> **EXERCISE**:
Everything from the line holding "let whole : Int := e + k" through the final line of the entries below is to be duplicated exactly, and nothing outside that span.

> **AVAILABLE DATA**:
-- ==== Sys2Proof/Machine/Float.lean ====
section
/-! DEFINITION. Floating point (R40 to R56, R104): formats, exact values, rounding, the correctly rounded
operations, conversions, and the special functions within their bounds. -/

namespace Sys2Proof.Machine

/-- A format of Table 3.1. `maxMag` is the largest finite encoding without sign; `ovf` what overflow gives. -/
structure Fmt where
  width  : Nat
  frac   : Nat
  bias   : Nat
  maxMag : Nat
  ovf   : Nat
  /-- Infinity and NaN at the largest exponent (FP32, FP16, bf16, E5M2). -/
  ieee   : Bool
  /-- The canonical NaN; E2M1 has none and takes +0 (R48). -/
  nan    : Nat
deriving DecidableEq, Repr

def fp32 : Fmt := ⟨32, 23, 127, 0x7F7FFFFF, 0x7F800000, true, 0x7FC00000⟩
def fp16 : Fmt := ⟨16, 10, 15, 0x7BFF, 0x7C00, true, 0x7E00⟩
def bf16 : Fmt := ⟨16, 7, 127, 0x7F7F, 0x7F80, true, 0x7FC0⟩
def e4m3 : Fmt := ⟨8, 3, 7, 0x7E, 0x7F, false, 0x7F⟩
def e5m2 : Fmt := ⟨8, 2, 15, 0x7B, 0x7C, true, 0x7F⟩
def e2m1 : Fmt := ⟨4, 1, 1, 0x7, 0x7, false, 0⟩

/-- An exact value: NaN, an infinity, or (−1)^neg · m · 2^e with a signed zero. -/
inductive FVal where
  | nan
  | inf (neg : Bool)
  | fin (neg : Bool) (m : Nat) (e : Int)
deriving DecidableEq, Repr

/-- The value of an encoding (R42). -/
def Fmt.decode (f : Fmt) (x : Nat) : FVal :=
  let neg := decide (2 ^ (f.width - 1) ≤ x % 2 ^ f.width)
  let mag := x % 2 ^ (f.width - 1)
  if f.ieee && f.ovf < mag then .nan
  else if f.ieee && mag == f.ovf then .inf neg
  else if f.width == 8 && !f.ieee && mag == 0x7F then .nan
  else
    let e := mag / 2 ^ f.frac
    let fr := mag % 2 ^ f.frac
    if e = 0 then .fin neg fr (1 - f.bias - f.frac)
    else .fin neg (2 ^ f.frac + fr) ((e : Int) - f.bias - f.frac)

def Fmt.signBit (f : Fmt) (neg : Bool) : Nat := if neg then 2 ^ (f.width - 1) else 0

/-- Round m · 2^e to a multiple of 2^q in a mode (Table 3.2); the multiple. -/
def roundAt (mode : Nat) (neg : Bool) (m : Nat) (e q : Int) : Nat :=
  if q ≤ e then m * 2 ^ (e - q).toNat
  else
    let sh := (q - e).toNat
    let n := m / 2 ^ sh
    let r := m % 2 ^ sh
    let up := match mode with
      | 0 => decide (2 ^ sh < 2 * r) || (2 * r == 2 ^ sh && n % 2 == 1)
      | 1 => false
      | 2 => !neg && r != 0
      | _ => neg && r != 0
    if up then n + 1 else n

/-- The exponent of the spacing at which m · 2^e rounds in a format (R46, step 1). -/
def Fmt.quantum (f : Fmt) (m : Nat) (e : Int) : Int :=
  max ((Nat.log2 m : Int) + e - f.frac) (1 - f.bias - f.frac)

/-- Round a finite value to a format (R46): the encoding. -/
def Fmt.round (f : Fmt) (mode : Nat) (neg : Bool) (m : Nat) (e : Int) : Nat :=
  if m = 0 then f.signBit neg
  else
    let q := f.quantum m e
    let n := roundAt mode neg m e q
    -- the exponent field counted so that a carry out of the fraction raises it, and subnormals have none
    let mag := (q + f.frac + f.bias - 1).toNat * 2 ^ f.frac + n
    if mag ≤ f.maxMag then f.signBit neg + mag
    else if mode = 1 ∨ (mode = 2 ∧ neg) ∨ (mode = 3 ∧ !neg) then f.signBit neg + f.maxMag
    else if f.width = 8 ∧ !f.ieee then f.nan
    else f.signBit neg + f.ovf

/-- Clamp to the largest finite value (R57, sat). -/
def Fmt.sat (f : Fmt) : FVal → FVal
  | .nan => .nan
  | .inf neg => match f.decode f.maxMag with | .fin _ m e => .fin neg m e | v => v
  | .fin neg m e =>
    match f.decode f.maxMag with
    | .fin _ mm me =>
      let lo := min e me
      if mm * 2 ^ (me - lo).toNat < m * 2 ^ (e - lo).toNat then .fin neg mm me else .fin neg m e
    | v => v

/-- rne(fmt, x, m): the encoding of an exact value (R46, R48, R57). Conversion into E2M1 saturates. -/
def Fmt.encode (f : Fmt) (mode : Nat) (v : FVal) : Nat :=
  match (if f.width = 4 then f.sat v else v) with
  | .nan => f.nan
  | .inf neg => if f.ieee then f.signBit neg + f.ovf else f.nan
  | .fin neg m e => f.round mode neg m e

/-! ### Exact arithmetic -/

def FVal.neg : FVal → FVal
  | .nan => .nan
  | .inf s => .inf (!s)
  | .fin s m e => .fin (!s) m e

/-- The integer that a finite value is in units of 2^lo. -/
def scaled (neg : Bool) (m : Nat) (e lo : Int) : Int :=
  (if neg then -1 else 1) * (m * 2 ^ (e - lo).toNat : Nat)

/-- Exact sum, with R46's sign of an exact zero. -/
def FVal.add : FVal → FVal → FVal
  | .nan, _ => .nan
  | .inf _, .nan => .nan
  | .inf s, .inf t => if s = t then .inf s else .nan
  | .inf s, .fin _ _ _ => .inf s
  | .fin _ _ _, .nan => .nan
  | .fin _ _ _, .inf t => .inf t
  | .fin s m e, .fin t n f =>
    let lo := min e f
    let r := scaled s m e lo + scaled t n f lo
    if r = 0 then .fin (s && t) 0 0 else .fin (decide (r < 0)) r.natAbs lo

/-- Exact product. -/
def FVal.mul : FVal → FVal → FVal
  | .fin s m e, .fin t n f => .fin (s != t) (m * n) (e + f)
  | .inf s, .inf t => .inf (s != t)
  | .inf s, .fin t n _ => if n = 0 then .nan else .inf (s != t)
  | .fin s m _, .inf t => if m = 0 then .nan else .inf (s != t)
  | .nan, _ => .nan
  | _, .nan => .nan

/-- Quotient to 64 bits beyond the operands' own, with a last bit that is set when it is inexact:
it rounds in every format here as the exact quotient does. -/
def FVal.div : FVal → FVal → FVal
  | .nan, _ => .nan
  | _, .nan => .nan
  | .inf _, .inf _ => .nan
  | .inf s, .fin t _ _ => .inf (s != t)
  | .fin s _ _, .inf t => .fin (s != t) 0 0
  | .fin s m e, .fin t n f =>
    if n = 0 then (if m = 0 then .nan else .inf (s != t))
    else
      let k := 64 + Nat.log2 n
      let q := m * 2 ^ k / n
      .fin (s != t) (2 * q + if q * n = m * 2 ^ k then 0 else 1) (e - f - k - 1)

/-- The integer square root, bit by bit. -/
def isqrtFrom (n : Nat) : Nat → Nat → Nat
  | 0, r => r
  | b + 1, r => isqrtFrom n b (if (r + 2 ^ b) * (r + 2 ^ b) ≤ n then r + 2 ^ b else r)
def isqrt (n : Nat) : Nat := isqrtFrom n (Nat.log2 n / 2 + 1) 0

/-- Square root to 64 bits beyond the operand's own, with the same last bit. -/
def FVal.sqrt : FVal → FVal
  | .nan => .nan
  | .inf s => if s then .nan else .inf false
  | .fin s m e =>
    if m = 0 then .fin s 0 0
    else if s then .nan
    else
      let m' := if e % 2 = 0 then m else 2 * m
      let e' := if e % 2 = 0 then e else e - 1
      let r := isqrt (m' * 2 ^ 128)
      .fin false (2 * r + if r * r = m' * 2 ^ 128 then 0 else 1) (e' / 2 - 65)

/-- The order of two values; −0 equals +0 (R43). -/
def FVal.rel : FVal → FVal → FRel
  | .nan, _ => .unordered
  | _, .nan => .unordered
  | .inf s, .inf t => if s = t then .equal else if s then .less else .greater
  | .inf s, .fin _ _ _ => if s then .less else .greater
  | .fin _ _ _, .inf t => if t then .greater else .less
  | .fin s m e, .fin t n f =>
    let lo := min e f
    let a := scaled s m e lo
    let b := scaled t n f lo
    if a < b then .less else if a = b then .equal else .greater

def FVal.isNeg : FVal → Bool
  | .nan => false
  | .inf s => s
  | .fin s _ _ => s

/-- Minimum and maximum on encodings (R47): −0 below +0, a NaN gives way to the other operand. -/
def Fmt.minMax (f : Fmt) (max : Bool) (a b : Nat) : Nat :=
  let va := f.decode a; let vb := f.decode b
  match va, vb with
  | .nan, .nan => f.nan
  | .nan, _ => b
  | _, .nan => a
  | _, _ =>
    let aFirst := match va.rel vb with
      | .less => true
      | .greater => false
      | _ => va.isNeg || !vb.isNeg
    if aFirst != max then a else b

/-! ### The operations of R47 on encodings -/

def Fmt.fadd (f : Fmt) (a x : Nat) : Nat := f.encode 0 ((f.decode a).add (f.decode x))
def Fmt.fsub (f : Fmt) (a x : Nat) : Nat := f.encode 0 ((f.decode a).add (f.decode x).neg)
def Fmt.fmul (f : Fmt) (a x : Nat) : Nat := f.encode 0 ((f.decode a).mul (f.decode x))
/-- a + x · y, one rounding. -/
def Fmt.fma (f : Fmt) (a x y : Nat) : Nat := f.encode 0 ((f.decode a).add ((f.decode x).mul (f.decode y)))
def Fmt.fdiv (f : Fmt) (a x : Nat) : Nat := f.encode 0 ((f.decode a).div (f.decode x))
def Fmt.fsqrt (f : Fmt) (a : Nat) : Nat := f.encode 0 (f.decode a).sqrt
def Fmt.frel (f : Fmt) (a x : Nat) : FRel := (f.decode a).rel (f.decode x)

/-! ### Conversions (R104) -/

/-- A type of Table 5.12: a format, or an integer of `w` bits. -/
inductive CType where
  | float (f : Fmt)
  | int (w : Nat)
  | word (w : Nat)
deriving DecidableEq, Repr

/-- Table 5.12; the reserved codes do not decode (R71). -/
def ctypeOf (c : BitVec 4) : CType :=
  match c with
  | 1#4 => .float fp16
  | 2#4 => .float bf16
  | 3#4 => .float e4m3
  | 4#4 => .float e5m2
  | 5#4 => .float e2m1
  | 8#4 => .int 8
  | 9#4 => .int 16
  | 10#4 => .int 32
  | 11#4 => .int 64
  | 12#4 => .word 8
  | 13#4 => .word 16
  | 14#4 => .word 32
  | 15#4 => .word 64
  | _ => .float fp32

/-- The value of the low bits of `x` in a type. -/
def CType.value (t : CType) (x : Nat) : FVal :=
  match t with
  | .float f => f.decode (x % 2 ^ f.width)
  | .word w => .fin false (x % 2 ^ w) 0
  | .int w =>
    let v := x % 2 ^ w
    if 2 ^ (w - 1) ≤ v then .fin true (2 ^ w - v) 0 else .fin false v 0

/-- Clamp an integer. -/
def clampInt (lo hi x : Int) : Int := if x < lo then lo else if hi < x then hi else x

/-- A value rounded to an integer in a mode and saturated (R49). -/
def toIntType (signed : Bool) (w mode : Nat) (v : FVal) : Int :=
  let lo : Int := if signed then -(2 ^ (w - 1)) else 0
  let hi : Int := if signed then 2 ^ (w - 1) - 1 else 2 ^ w - 1
  match v with
  | .nan => 0
  | .inf s => if s then lo else hi
  | .fin s m e =>
    let n : Int := roundAt mode s m e 0
    clampInt lo hi (if s then -n else n)

/-- R104: the destination's 64 bits, from the selector and the source bits. -/
def convert (cfn : BitVec 12) (x : Nat) : DWord :=
  let mode := (cfn.extractLsb' 10 2).toNat
  let v := (ctypeOf (cfn.extractLsb' 1 4)).value x
  match ctypeOf (cfn.extractLsb' 5 4) with
  | .float f => BitVec.ofNat 64 (f.encode mode (if cfn.getLsbD 9 then f.sat v else v))
  | .int w => BitVec.ofInt 64 (toIntType true w mode v)
  | .word w => BitVec.ofInt 64 (toIntType false w mode v)

/-! ### Special functions (R55, R56) -/

/-- One in fixed point: 160 bits stand below the point. -/
def fixOne : Nat := 2 ^ 160

/-- Bounds in fixed point on t^(1/2), from bounds on t. -/
def rootBounds (r : Nat × Nat) : Nat × Nat := (isqrt (r.1 * fixOne), isqrt (r.2 * fixOne) + 1)
/-- Bounds in fixed point on a product, from bounds on its factors. -/
def mulBounds (p r : Nat × Nat) : Nat × Nat := (p.1 * r.1 / fixOne, p.2 * r.2 / fixOne + 1)
/-- Bounds on p · t^(f / 2^n) for the low `n` bits of `f`, from bounds `p` and `r` on p and on t: each bit set multiplies by
the root that it stands for. -/
def powBounds (f : Nat) : Nat → Nat × Nat → Nat × Nat → Nat × Nat
  | 0, _, p => p
  | n + 1, r, p => powBounds f n (rootBounds r) (if f.testBit n then mulBounds p (rootBounds r) else p)
/-- Bounds in fixed point on 2^(f / 2^149), for f below 2^149. -/
def exp2Bounds (f : Nat) : Nat × Nat := powBounds f 149 (2 * fixOne, 2 * fixOne) (fixOne, fixOne)

/-- A lower bound on 2^n · log2 t, from a lower bound in fixed point on t from 1 to 2: each squaring yields a bit. -/
def logBelow : Nat → Nat → Nat
  | 0, _ => 0
  | n + 1, x =>
    let y := x * x / fixOne
    if 2 * fixOne ≤ y then 2 ^ n + logBelow n (y / 2) else logBelow n y
/-- An upper bound on 2^n · log2 t, from an upper bound on t from 1 to 2. -/
def logAbove : Nat → Nat → Nat
  | 0, _ => 1
  | n + 1, x =>
    let y := x * x / fixOne + 1
    if 2 * fixOne < y then 2 ^ n + logAbove n (min (y / 2 + 1) (2 * fixOne)) else logAbove n y
/-- Bounds on 2^100 · log2 (m / 2^k), for m from 2^k to 2^(k+1). -/
def log2Bounds (m k : Nat) : Nat × Nat :=
  (logBelow 100 (m * fixOne / 2 ^ k), logAbove 100 (min (m * fixOne / 2 ^ k + 1) (2 * fixOne)))

/-- FP32 encodings, non-negative and finite, that lie within `c` ulp of every positive y from lo · 2^sc to
(lo + err) · 2^sc (R55, assumption 90). -/
def within (c lo err : Nat) (sc : Int) : List Nat :=
  let q : Int := max ((Nat.log2 lo : Int) + sc) (-126)
  -- candidates at half an ulp, the spacing just below a power of two
  let g : Int := q - 24
  let n0 := if sc ≤ g then lo / 2 ^ (g - sc).toNat else lo * 2 ^ (sc - g).toNat
  (List.range (4 * c + 2)).filterMap fun j =>
    if n0 + j < 2 * c then none
    else
      let n := n0 + j - 2 * c
      let r := fp32.round 1 false n g
      let base := min sc g
      let nn := n * 2 ^ (g - base).toNat
      let cu := 2 * c * 2 ^ (g - base).toNat
      let l := lo * 2 ^ (sc - base).toNat
      let h := (lo + err) * 2 ^ (sc - base).toNat
      match fp32.decode r with
      | .fin _ m e =>
        if scaled false m e (min e g) = scaled false n g (min e g) ∧ nn ≤ l + cu ∧ h ≤ nn + cu then some r else none
      | _ => none

/-- The device's choice among the values within the bound: a free value, fixed for the input (R55). -/
def pickWithin (fn : Config.SpecialFn) (x : Word) (cs : List Nat) : Nat :=
  match cs[Config.specialPick fn x % cs.length]? with
  | some r => r
  | none => 0

/-- A number that is a power of two: its exponent. -/
def powTwo (m : Nat) : Option Nat := if m = 2 ^ Nat.log2 m then some (Nat.log2 m) else none

/-- `VFRCP` of a lane. -/
def vfrcp (x : Word) : Nat :=
  match fp32.decode x.toNat with
  | .nan => fp32.nan
  | .inf s => fp32.signBit s
  | .fin s m e =>
    if m = 0 then fp32.signBit s + fp32.ovf
    -- |1/x| ≥ 2^128
    else if e + 128 ≤ 0 ∧ m ≤ 2 ^ (-(e + 128)).toNat then fp32.signBit s + fp32.ovf
    else match powTwo m with
      | some k => fp32.round 0 s 1 (-(e + k))
      | none => fp32.signBit s + pickWithin .rcp x (within 1 (2 ^ 200 / m) 1 (-(e + 200)))

/-- `VFRSQ` of a lane. -/
def vfrsq (x : Word) : Nat :=
  match fp32.decode x.toNat with
  | .nan => fp32.nan
  | .inf s => if s then fp32.nan else 0
  | .fin s m e =>
    if m = 0 then fp32.signBit s + fp32.ovf
    else if s then fp32.nan
    else
      let m' := if e % 2 = 0 then m else 2 * m
      let e' := if e % 2 = 0 then e else e - 1
      match powTwo m' with
      | some k =>
        if k % 2 = 0 then fp32.round 0 false 1 (-(e' / 2 + (k / 2 : Nat)))
        else pickWithin .rsq x (within 1 (isqrt (2 ^ 400 / m')) 2 (-(e' / 2 + 200)))
      | none => pickWithin .rsq x (within 1 (isqrt (2 ^ 400 / m')) 2 (-(e' / 2 + 200)))

/-- `VFEXP` of a lane: 2^x. -/
def vfexp (x32 : Word) : Nat :=
  match fp32.decode x32.toNat with
  | .nan => fp32.nan
  | .inf s => if s then 0 else fp32.ovf
  | .fin s m e =>
    if m = 0 then 0x3F800000
    else
      -- every FP32 is a multiple of 2^−149: its floor and its fraction in those units
      let x := scaled s m e (-149)
      let k := x / (2 ^ 149 : Nat)
      let f := (x % (2 ^ 149 : Nat)).toNat
      if 128 ≤ k then fp32.ovf
      else if k < -150 then 0
      else if f = 0 ∧ -149 ≤ k then fp32.round 0 false 1 k
      else
        let y := exp2Bounds f
        pickWithin .exp x32 (within 2 y.1 (y.2 - y.1) (k - 160))

/-- `VFLOG` of a lane: log2 x; of 1.0 it is +0 (assumption 106). -/
def vflog (x : Word) : Nat :=
  match fp32.decode x.toNat with
  | .nan => fp32.nan
  | .inf s => if s then fp32.nan else fp32.ovf
  | .fin s m e =>
    if m = 0 then fp32.signBit true + fp32.ovf
    else if s then fp32.nan
    else
      let k := Nat.log2 m
      let whole : Int := e + k
      match powTwo m with
      | some _ => fp32.round 0 (decide (whole < 0)) whole.natAbs 0
      | none =>
        let y := log2Bounds m k
        let lo : Int := whole * 2 ^ 100 + y.1
        let hi : Int := whole * 2 ^ 100 + y.2
        if 0 ≤ lo then pickWithin .log x (within 2 lo.toNat (y.2 - y.1) (-100))
        else fp32.signBit true + pickWithin .log x (within 2 hi.natAbs (y.2 - y.1) (-100))

end Sys2Proof.Machine
end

> **SOLUTION FOR THIS PROBLEM**:
      let whole : Int := e + k
      match powTwo m with
      | some _ => fp32.round 0 (decide (whole < 0)) whole.natAbs 0
      | none =>
        let y := log2Bounds m k
        let lo : Int := whole * 2 ^ 100 + y.1
        let hi : Int := whole * 2 ^ 100 + y.2
        if 0 ≤ lo then pickWithin .log x (within 2 lo.toNat (y.2 - y.1) (-100))
        else fp32.signBit true + pickWithin .log x (within 2 hi.natAbs (y.2 - y.1) (-100))

end Sys2Proof.Machine
end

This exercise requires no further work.